* **What you will do**
Please return only the lines from the one holding "and its fields -/" through the one holding "theorem regField_opX_bit (op", exactly as they appear in the records below, both ends included.

* **Data to process**
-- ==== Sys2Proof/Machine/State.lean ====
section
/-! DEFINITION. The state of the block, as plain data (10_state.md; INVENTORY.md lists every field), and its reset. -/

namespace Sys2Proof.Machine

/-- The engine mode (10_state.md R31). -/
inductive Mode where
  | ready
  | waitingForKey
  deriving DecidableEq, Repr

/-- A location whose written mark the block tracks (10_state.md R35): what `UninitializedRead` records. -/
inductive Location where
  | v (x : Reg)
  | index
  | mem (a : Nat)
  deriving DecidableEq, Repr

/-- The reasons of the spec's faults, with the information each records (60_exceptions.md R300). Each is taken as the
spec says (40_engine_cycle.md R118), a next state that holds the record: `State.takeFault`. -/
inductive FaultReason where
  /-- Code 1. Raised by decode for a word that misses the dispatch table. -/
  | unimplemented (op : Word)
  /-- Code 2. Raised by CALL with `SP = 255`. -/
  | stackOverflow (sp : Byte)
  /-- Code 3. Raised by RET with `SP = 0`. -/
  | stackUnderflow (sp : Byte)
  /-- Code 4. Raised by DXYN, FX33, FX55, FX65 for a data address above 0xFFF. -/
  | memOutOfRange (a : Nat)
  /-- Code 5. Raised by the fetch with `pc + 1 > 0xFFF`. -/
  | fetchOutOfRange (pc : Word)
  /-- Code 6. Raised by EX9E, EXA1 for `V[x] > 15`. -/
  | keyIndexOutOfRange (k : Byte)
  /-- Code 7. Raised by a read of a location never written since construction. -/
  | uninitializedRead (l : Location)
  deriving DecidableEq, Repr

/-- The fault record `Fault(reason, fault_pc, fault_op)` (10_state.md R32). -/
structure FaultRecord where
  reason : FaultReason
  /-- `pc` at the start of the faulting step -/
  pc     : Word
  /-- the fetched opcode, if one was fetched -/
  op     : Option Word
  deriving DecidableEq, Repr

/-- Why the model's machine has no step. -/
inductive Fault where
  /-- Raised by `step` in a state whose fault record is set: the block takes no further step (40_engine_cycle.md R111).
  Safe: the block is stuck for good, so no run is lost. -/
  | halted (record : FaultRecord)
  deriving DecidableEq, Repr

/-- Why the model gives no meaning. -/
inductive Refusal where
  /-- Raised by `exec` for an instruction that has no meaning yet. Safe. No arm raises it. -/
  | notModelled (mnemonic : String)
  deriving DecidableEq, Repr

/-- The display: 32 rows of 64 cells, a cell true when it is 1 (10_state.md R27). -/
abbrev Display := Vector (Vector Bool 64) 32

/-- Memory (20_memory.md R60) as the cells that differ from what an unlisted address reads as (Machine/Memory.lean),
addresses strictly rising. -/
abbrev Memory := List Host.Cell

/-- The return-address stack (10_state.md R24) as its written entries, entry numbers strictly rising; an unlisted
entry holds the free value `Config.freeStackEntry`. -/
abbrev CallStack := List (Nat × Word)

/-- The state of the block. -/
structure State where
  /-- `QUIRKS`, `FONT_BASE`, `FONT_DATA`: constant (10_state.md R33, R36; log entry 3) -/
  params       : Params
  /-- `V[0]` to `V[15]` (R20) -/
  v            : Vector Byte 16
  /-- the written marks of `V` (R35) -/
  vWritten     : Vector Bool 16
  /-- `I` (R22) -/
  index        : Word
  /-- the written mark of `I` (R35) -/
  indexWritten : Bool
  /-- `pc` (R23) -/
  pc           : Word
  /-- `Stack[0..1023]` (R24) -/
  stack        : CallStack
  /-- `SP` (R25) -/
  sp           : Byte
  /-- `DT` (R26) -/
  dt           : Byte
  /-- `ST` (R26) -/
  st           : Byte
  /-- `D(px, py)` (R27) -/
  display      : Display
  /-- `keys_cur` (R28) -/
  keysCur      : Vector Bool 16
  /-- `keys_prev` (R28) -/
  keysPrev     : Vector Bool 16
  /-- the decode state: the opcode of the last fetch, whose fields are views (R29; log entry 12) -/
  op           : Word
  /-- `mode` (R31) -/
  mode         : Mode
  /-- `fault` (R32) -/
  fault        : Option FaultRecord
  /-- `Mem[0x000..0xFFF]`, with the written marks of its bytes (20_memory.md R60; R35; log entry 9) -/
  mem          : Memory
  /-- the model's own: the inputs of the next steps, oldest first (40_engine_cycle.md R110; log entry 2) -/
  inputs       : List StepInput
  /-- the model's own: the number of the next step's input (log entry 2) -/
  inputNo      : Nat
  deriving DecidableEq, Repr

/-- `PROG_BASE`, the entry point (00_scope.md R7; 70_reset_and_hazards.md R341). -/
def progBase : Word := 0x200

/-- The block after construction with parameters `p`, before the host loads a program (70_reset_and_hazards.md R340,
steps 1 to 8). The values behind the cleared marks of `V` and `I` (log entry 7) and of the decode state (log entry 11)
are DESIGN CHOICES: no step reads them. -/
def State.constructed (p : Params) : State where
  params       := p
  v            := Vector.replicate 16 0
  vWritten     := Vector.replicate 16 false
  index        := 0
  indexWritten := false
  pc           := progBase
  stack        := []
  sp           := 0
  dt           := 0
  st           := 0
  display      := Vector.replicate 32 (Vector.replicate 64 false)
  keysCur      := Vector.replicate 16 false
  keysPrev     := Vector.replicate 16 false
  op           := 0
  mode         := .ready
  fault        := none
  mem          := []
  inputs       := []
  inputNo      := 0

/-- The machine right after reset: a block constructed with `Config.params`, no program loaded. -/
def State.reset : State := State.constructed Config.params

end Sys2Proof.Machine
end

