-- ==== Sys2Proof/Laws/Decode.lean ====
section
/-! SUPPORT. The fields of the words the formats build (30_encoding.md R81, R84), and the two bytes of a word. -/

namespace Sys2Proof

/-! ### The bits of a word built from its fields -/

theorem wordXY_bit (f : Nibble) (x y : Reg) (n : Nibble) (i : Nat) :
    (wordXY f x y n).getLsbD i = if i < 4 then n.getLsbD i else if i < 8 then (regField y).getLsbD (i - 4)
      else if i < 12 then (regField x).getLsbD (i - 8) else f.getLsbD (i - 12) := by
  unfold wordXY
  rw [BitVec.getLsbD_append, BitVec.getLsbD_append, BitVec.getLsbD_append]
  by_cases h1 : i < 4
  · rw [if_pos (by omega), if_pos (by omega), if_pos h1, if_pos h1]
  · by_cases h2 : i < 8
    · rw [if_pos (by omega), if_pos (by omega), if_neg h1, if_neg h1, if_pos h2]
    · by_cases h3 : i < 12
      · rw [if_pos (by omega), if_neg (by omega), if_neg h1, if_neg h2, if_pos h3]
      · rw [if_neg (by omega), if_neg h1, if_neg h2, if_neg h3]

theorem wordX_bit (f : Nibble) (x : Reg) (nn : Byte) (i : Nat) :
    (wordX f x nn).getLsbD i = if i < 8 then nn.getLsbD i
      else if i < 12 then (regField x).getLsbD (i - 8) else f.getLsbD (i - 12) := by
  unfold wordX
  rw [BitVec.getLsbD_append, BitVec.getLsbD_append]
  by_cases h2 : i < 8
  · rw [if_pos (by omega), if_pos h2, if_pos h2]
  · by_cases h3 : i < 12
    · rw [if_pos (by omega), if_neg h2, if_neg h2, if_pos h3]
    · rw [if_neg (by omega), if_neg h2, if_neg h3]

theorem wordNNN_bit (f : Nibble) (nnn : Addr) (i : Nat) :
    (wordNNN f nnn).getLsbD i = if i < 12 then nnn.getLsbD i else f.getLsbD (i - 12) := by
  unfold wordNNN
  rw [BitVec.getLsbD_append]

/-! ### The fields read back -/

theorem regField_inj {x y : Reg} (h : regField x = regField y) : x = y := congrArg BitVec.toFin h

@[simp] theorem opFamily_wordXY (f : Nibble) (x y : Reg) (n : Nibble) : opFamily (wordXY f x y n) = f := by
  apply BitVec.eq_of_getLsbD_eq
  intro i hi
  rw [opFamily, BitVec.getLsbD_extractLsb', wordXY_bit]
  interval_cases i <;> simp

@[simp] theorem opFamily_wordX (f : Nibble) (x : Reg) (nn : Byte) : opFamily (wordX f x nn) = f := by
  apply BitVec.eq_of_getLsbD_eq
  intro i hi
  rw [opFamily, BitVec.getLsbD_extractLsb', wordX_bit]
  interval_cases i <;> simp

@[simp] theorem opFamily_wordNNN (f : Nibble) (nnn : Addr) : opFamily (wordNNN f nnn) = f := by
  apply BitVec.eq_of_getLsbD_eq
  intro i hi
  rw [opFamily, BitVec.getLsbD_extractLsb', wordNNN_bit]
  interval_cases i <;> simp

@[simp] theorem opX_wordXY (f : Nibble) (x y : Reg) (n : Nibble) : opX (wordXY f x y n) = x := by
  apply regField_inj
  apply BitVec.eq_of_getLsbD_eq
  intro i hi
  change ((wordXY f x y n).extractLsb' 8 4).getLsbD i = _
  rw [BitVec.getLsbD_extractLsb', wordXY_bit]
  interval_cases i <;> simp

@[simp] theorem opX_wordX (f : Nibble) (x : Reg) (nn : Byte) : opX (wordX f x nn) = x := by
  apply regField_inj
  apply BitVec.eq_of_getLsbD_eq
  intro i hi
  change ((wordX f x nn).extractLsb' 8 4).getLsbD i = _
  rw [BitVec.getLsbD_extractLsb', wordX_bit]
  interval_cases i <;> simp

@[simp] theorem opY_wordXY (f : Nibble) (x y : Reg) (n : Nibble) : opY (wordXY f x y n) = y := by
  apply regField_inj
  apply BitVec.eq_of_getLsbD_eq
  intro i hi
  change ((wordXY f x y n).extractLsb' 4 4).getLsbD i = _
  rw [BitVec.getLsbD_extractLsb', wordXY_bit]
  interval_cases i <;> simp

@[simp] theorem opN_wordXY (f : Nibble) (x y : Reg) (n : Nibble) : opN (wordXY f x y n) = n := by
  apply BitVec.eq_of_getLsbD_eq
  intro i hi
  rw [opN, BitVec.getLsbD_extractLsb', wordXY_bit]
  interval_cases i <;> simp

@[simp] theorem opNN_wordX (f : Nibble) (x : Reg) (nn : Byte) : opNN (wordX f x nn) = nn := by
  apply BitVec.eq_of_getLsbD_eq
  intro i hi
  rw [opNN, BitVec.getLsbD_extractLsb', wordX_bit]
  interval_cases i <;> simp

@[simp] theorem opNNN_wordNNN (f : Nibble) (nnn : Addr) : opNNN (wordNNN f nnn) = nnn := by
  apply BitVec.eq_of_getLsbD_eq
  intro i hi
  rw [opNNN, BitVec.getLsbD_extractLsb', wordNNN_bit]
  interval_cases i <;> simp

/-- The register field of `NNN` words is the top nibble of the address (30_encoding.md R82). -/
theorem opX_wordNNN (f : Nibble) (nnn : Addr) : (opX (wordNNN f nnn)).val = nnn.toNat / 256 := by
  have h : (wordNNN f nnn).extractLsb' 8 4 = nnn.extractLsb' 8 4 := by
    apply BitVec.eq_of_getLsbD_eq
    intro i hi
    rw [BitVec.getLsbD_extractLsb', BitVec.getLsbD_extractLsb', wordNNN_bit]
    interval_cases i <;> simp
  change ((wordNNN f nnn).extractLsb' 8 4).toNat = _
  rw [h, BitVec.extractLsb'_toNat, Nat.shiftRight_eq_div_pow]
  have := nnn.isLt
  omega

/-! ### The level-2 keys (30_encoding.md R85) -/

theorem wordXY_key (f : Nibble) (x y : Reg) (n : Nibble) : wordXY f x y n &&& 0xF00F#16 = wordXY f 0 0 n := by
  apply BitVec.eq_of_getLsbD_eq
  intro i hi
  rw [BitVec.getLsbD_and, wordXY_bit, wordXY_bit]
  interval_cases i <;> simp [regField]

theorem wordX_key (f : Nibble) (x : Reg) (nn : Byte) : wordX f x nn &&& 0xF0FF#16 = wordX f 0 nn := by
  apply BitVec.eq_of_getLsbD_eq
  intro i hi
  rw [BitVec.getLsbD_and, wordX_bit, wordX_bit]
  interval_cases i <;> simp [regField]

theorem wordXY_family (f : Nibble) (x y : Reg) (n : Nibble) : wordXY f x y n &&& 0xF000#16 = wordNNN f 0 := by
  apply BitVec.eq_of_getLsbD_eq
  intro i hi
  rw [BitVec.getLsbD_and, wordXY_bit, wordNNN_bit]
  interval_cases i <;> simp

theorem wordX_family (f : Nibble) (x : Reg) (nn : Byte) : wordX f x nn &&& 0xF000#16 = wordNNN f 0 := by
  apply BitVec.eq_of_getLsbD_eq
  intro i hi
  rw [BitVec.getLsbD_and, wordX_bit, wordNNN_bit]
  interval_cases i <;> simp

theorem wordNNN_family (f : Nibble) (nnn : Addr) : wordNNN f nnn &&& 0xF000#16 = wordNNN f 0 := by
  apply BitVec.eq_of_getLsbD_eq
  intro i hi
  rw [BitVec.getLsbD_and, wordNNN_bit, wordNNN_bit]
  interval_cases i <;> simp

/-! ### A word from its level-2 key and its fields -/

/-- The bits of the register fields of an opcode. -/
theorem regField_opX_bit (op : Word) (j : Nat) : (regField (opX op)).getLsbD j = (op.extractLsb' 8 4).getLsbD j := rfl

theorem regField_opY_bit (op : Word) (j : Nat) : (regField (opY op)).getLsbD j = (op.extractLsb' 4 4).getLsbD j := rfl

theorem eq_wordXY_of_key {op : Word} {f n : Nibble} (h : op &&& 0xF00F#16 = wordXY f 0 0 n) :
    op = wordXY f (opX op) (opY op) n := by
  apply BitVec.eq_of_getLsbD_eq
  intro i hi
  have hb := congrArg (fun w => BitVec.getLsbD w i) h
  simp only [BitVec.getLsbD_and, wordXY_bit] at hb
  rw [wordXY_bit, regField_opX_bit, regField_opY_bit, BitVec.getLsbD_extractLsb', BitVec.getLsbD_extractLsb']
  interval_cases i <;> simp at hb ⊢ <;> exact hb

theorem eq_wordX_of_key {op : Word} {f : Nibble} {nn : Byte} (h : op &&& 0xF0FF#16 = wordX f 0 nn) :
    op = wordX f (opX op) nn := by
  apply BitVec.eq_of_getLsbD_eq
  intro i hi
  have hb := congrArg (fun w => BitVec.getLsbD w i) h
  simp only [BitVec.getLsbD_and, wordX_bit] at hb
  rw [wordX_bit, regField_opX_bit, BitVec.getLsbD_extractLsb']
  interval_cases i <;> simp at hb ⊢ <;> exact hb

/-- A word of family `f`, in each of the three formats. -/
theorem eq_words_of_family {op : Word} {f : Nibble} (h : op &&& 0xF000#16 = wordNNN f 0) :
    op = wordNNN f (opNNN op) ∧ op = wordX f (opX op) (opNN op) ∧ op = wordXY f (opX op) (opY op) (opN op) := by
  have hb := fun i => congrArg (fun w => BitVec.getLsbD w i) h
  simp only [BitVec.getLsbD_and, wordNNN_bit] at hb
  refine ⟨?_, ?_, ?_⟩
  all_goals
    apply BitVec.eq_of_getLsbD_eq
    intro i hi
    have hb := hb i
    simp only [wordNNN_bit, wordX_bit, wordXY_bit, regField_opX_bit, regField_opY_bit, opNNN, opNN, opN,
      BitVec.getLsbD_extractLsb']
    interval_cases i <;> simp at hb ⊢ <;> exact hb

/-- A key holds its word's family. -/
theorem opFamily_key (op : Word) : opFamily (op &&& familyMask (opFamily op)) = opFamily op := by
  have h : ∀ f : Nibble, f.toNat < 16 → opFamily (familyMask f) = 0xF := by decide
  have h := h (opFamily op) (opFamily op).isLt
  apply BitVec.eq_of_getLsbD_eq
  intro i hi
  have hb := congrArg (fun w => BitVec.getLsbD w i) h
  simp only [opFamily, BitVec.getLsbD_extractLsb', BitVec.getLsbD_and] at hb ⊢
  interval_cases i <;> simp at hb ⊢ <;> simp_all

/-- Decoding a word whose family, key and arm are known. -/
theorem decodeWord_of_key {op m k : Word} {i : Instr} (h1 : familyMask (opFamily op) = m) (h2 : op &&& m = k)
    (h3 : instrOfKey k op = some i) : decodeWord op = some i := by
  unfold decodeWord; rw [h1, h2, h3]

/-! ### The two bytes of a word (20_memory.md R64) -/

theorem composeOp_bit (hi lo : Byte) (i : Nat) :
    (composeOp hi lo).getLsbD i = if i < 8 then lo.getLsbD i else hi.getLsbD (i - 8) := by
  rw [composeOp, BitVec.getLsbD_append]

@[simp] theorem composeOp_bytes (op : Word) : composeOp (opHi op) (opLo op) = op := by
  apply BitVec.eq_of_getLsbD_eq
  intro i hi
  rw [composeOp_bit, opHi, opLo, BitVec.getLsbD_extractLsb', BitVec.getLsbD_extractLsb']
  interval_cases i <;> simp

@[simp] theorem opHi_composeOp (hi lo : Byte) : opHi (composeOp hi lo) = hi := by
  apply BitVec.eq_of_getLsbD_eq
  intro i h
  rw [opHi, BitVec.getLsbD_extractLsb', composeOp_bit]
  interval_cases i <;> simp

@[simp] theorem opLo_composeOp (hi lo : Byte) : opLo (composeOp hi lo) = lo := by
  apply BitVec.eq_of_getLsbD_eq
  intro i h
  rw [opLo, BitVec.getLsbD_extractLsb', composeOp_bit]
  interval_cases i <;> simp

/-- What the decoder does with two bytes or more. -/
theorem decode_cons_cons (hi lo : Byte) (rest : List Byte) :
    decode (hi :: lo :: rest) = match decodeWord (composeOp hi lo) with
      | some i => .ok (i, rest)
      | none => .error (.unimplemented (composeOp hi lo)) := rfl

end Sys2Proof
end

* **Your response**
/-! ### A word from its level-2 key and its fields -/

/-- The bits of the register fields of an opcode. -/
theorem regField_opX_bit (op : Word) (j : Nat) : (regField (opX op)).getLsbD j = (op.extractLsb' 8 4).getLsbD j := rfl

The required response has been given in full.